As obvious as that may seem, every time that the stock market gives back or “corrects”—people start to panic.
Just to put this into perspective… Last year, 2021, the S&P500 put on more record highs than ever before. Now, here we are just one month into 2022, and the market is experiencing a normal corrective phase. A corrective phase which will lead to more record highs not too far off. 
People tend to fixate on what the stock market does, which is generally just a random walk with an upward drift however, what people SHOULD be looking at are market drivers.
I have outlined for many years that price action in the stock market derives value from what is occurring in the debt market. Understanding that the stock market derives value from action in the debt market, then the stock market itself can be considered a derivative—meaning it derives value from what is occurring in the debt market. 
Key market drivers are:

  1. The 10-year yield.
  2. The yield curve itself.
  3. The (DXY) or relative strength of the dollar.
  4. Crude oil. 
  5. Risk, which can be quantified by looking at the MMRI (Mannarino Market Risk Indicator). The MMRI can be found, and is free for everyone, right on my website TradersChoice.net
  6. The balance sheet, or debt, being held by the Federal Reserve. The balance sheet of the Federal Reserve can be found right on the Federal Reserve’s website.
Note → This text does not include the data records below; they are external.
-- ==== Sys2Proof/Machine/Ops.lean ====
section
/-! DEFINITION. The named operations over registers, memory and the whole state: the zero guard (R17,
R18), bytes and little-endian accesses (R34 to R40), a handler's effects and their commitment (R81, R87
to R90), taking an exception (R171), and introspection (R29). There is no return from an exception: no
instruction leaves Trapped (R175). -/

namespace Sys2Proof.Machine

/-! ## State updates -/

/-- The state with another pc. -/
def setPc (pc : Word) (s : State) : State := { s with pc := pc }

/-- The state with another status. -/
def setStatus (st : Status) (s : State) : State := { s with status := st }

/-- The state with another memory. -/
def setMem (m : Memory) (s : State) : State := { s with mem := m }

/-! ## Registers -/

/-- `x[r]`: a read through the zero guard (R17). -/
def readReg (s : State) (r : Reg) : Word := if r = 0 then 0 else s.regcell[r]

/-- `x[rd] <- v`: a write to index 0 is accepted and discarded (R18, R88). DESIGN CHOICE (log entry 5),
safe: R18 lets a model drop or store it, and the guard makes the two indistinguishable. -/
def writeReg (rd : Reg) (v : Word) (s : State) : State :=
  if rd = 0 then s else { s with regcell := s.regcell.set rd v }

/-! ## Memory -/

/-- The byte a cell list gives an address. -/
def lookupCell : List Host.Cell → Nat → Byte
  | [], _ => Config.unlistedByte
  | (k, b) :: rest, a => if k = a then b else lookupCell rest a

/-- The cell list with the byte `b` at address `a`, in canonical form when the list was. -/
def insertCell : List Host.Cell → Nat → Byte → List Host.Cell
  | [], a, b => if b = Config.unlistedByte then [] else [(a, b)]
  | (k, c) :: rest, a, b =>
    if a < k then
      if b = Config.unlistedByte then (k, c) :: rest else (a, b) :: (k, c) :: rest
    else if a = k then
      if b = Config.unlistedByte then rest else (a, b) :: rest
    else (k, c) :: insertCell rest a b

/-- `InRange(a, n)`, in unbounded integers with no wrap (R34). -/
def Memory.inRange (m : Memory) (a n : Nat) : Bool := m.base ≤ a && a + n ≤ m.base + m.size

/-- One byte of memory. -/
def Memory.readByte (m : Memory) (a : Nat) : Byte := lookupCell m.cells a

/-- Writing one byte; an address outside the range holds no byte, so nothing changes there (R35). -/
def Memory.writeByte (m : Memory) (a : Nat) (b : Byte) : Memory :=
  if m.inRange a 1 then { m with cells := insertCell m.cells a b } else m

/-- The little-endian sum of the `n` bytes at `a` (R36). -/
def Memory.readLE (m : Memory) (a : Nat) : Nat → Nat
  | 0 => 0
  | n + 1 => m.readLE a n + (m.readByte (a + n)).toNat * 2 ^ (8 * n)

/-- `byte[a + k] <- v[8k+7 : 8k]` for `k < n` (R37). -/
def Memory.writeLE (m : Memory) (a : Nat) (v : Word) : Nat → Memory
  | 0 => m
  | n + 1 => (m.writeLE a v n).writeByte (a + n) (v.extractLsb' (8 * n) 8)

/-- What `raise <Kind>(access, addr)` carries (R11); the pc is added when the exception is taken. -/
structure Raise where
  kind : ExceptionKind
  access : Access
  addr : Word
  deriving DecidableEq, Repr

/-- The kind of a range failure: a fetch has its own (R39). -/
def rangeKind : Access → ExceptionKind
  | .fetch => .fetchFault
  | _ => .memoryAccessFault

/-- The checks of an access of `n` bytes at `a`, alignment before range (R39, R40, R42). -/
def checkAccess (acc : Access) (a : Word) (n : Nat) (m : Memory) : Option Raise :=
  if a.toNat % n ≠ 0 then some ⟨.alignmentFault, acc, a⟩
  else if m.inRange a.toNat n then none
  else some ⟨rangeKind acc, acc, a⟩

/-- `MemRead(a, n, access)` (R39): an `n*8`-bit value. -/
def memRead (acc : Access) (a : Word) (n : Nat) (m : Memory) : Except Raise (BitVec (8 * n)) :=
  match checkAccess acc a n m with
  | some r => .error r
  | none => .ok (BitVec.ofNat (8 * n) (m.readLE a.toNat n))

/-- Step 1 of R88: the 4 bytes at the pc as one word (R50). -/
def fetchWord (s : State) : Except Raise Word32 := memRead .fetch s.pc 4 s.mem

/-! ## A handler's result and its commitment -/

/-- The advance signal (R81): use the default +4, or the pc was redirected to a target. -/
inductive Advance where
  | default
  | redirected (target : Word)
  deriving DecidableEq, Repr

/-- At most one memory write `(a, n, v)`, whose checks have passed (R87). -/
structure StoreEffect where
  addr : Word
  bytes : Nat
  value : Word
  deriving DecidableEq, Repr

/-- What a successful handler has committed (R87). -/
structure Effects where
  reg : Option (Reg × Word) := none
  store : Option StoreEffect := none
  advance : Advance := .default
  deriving DecidableEq, Repr

/-- A handler answers effects with their advance signal, or a failure (R80). -/
abbrev HandlerResult := Except Raise Effects

/-- Commit the memory write, if any. -/
def applyStore : Option StoreEffect → State → State
  | none, s => s
  | some e, s => setMem (s.mem.writeLE e.addr.toNat e.value e.bytes) s

/-- Commit the register write, if any. -/
def applyReg : Option (Reg × Word) → State → State
  | none, s => s
  | some (rd, v), s => writeReg rd v s

/-- The pc of the next state: `pc0 + 4 mod 2^64`, or the target, never both (R23, R89). -/
def nextPc (pc0 : Word) : Advance → Word
  | .default => pc0 + 4
  | .redirected target => target

/-- `commit eff` and the advance (R88): the memory write, the register write, the pc. -/
def commit (e : Effects) (s : State) : State :=
  setPc (nextPc s.pc e.advance) (applyReg e.reg (applyStore e.store s))

/-- Taking an exception (R171): the record of R163, with the step-start pc, goes into the status.
Nothing else changes (R172, R173). -/
def takeException (r : Raise) (s : State) : State :=
  setStatus (.trapped { kind := r.kind, pc := s.pc, access := r.access, addr := r.addr }) s

/-- All or nothing (R90): a handler's effects are all committed, or its exception is taken. -/
def complete (s : State) : HandlerResult → StepOutcome
  | .ok e => .next (commit e s)
  | .error r => .next (takeException r s)

/-- The exception of a word that names no operation: `access = Decode`, `addr = zext_32(w)` (R164). -/
def illegalInstruction (w : Word32) : Raise := ⟨.illegalInstruction, .decode, w.setWidth 64⟩

/-! ## Introspection and reporting -/

/-- A read of `x[i]` through introspection (R29), guarded like every read (R17). -/
def introspectReg (s : State) (i : Reg) : Word := readReg s i

/-- The recorded exception, through introspection (R29, R174). -/
def recordedException (s : State) : Option Exception :=
  match s.status with
  | .runnable => none
  | .trapped e => some e

/-- What `step()` returned, read from the state after it (R9, R88, R92): `Ok`, or `Err(e)` with the
recorded exception. DEDUCED (log entry 7), safe. -/
def stepResult (after : State) : Except Exception Unit :=
  match after.status with
  | .runnable => .ok ()
  | .trapped e => .error e

/-- The code of an exception kind in reports (R169). -/
def ExceptionKind.code : ExceptionKind → Nat
  | .illegalInstruction => 0
  | .fetchFault => 1
  | .alignmentFault => 2
  | .memoryAccessFault => 3

/-- The accesses each kind comes with (R169). -/
def ExceptionKind.accesses : ExceptionKind → List Access
  | .illegalInstruction => [.decode]
  | .fetchFault => [.fetch]
  | .alignmentFault => [.fetch, .jump, .branch, .load, .store]
  | .memoryAccessFault => [.load, .store]

end Sys2Proof.Machine
end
The talk as of late is how Fed rate hikes will affect the market. I made a recent call prior to the last Fed meeting on monetary policy which was: “If the Fed Does Not Raise Rates, The Stock Market Will Fall,”my call was exactly right.
However, I believed that the Federal Reserve WOULD raise rates though, as the market was pricing a hike in. My call on the Fed raising rates was wrong, but my call on the market reaction was spot on.
The Federal Reserve, despite the announcement of a “taper,” has not tapered at all. (See the following chart of the Federal Reserve Balance Sheet).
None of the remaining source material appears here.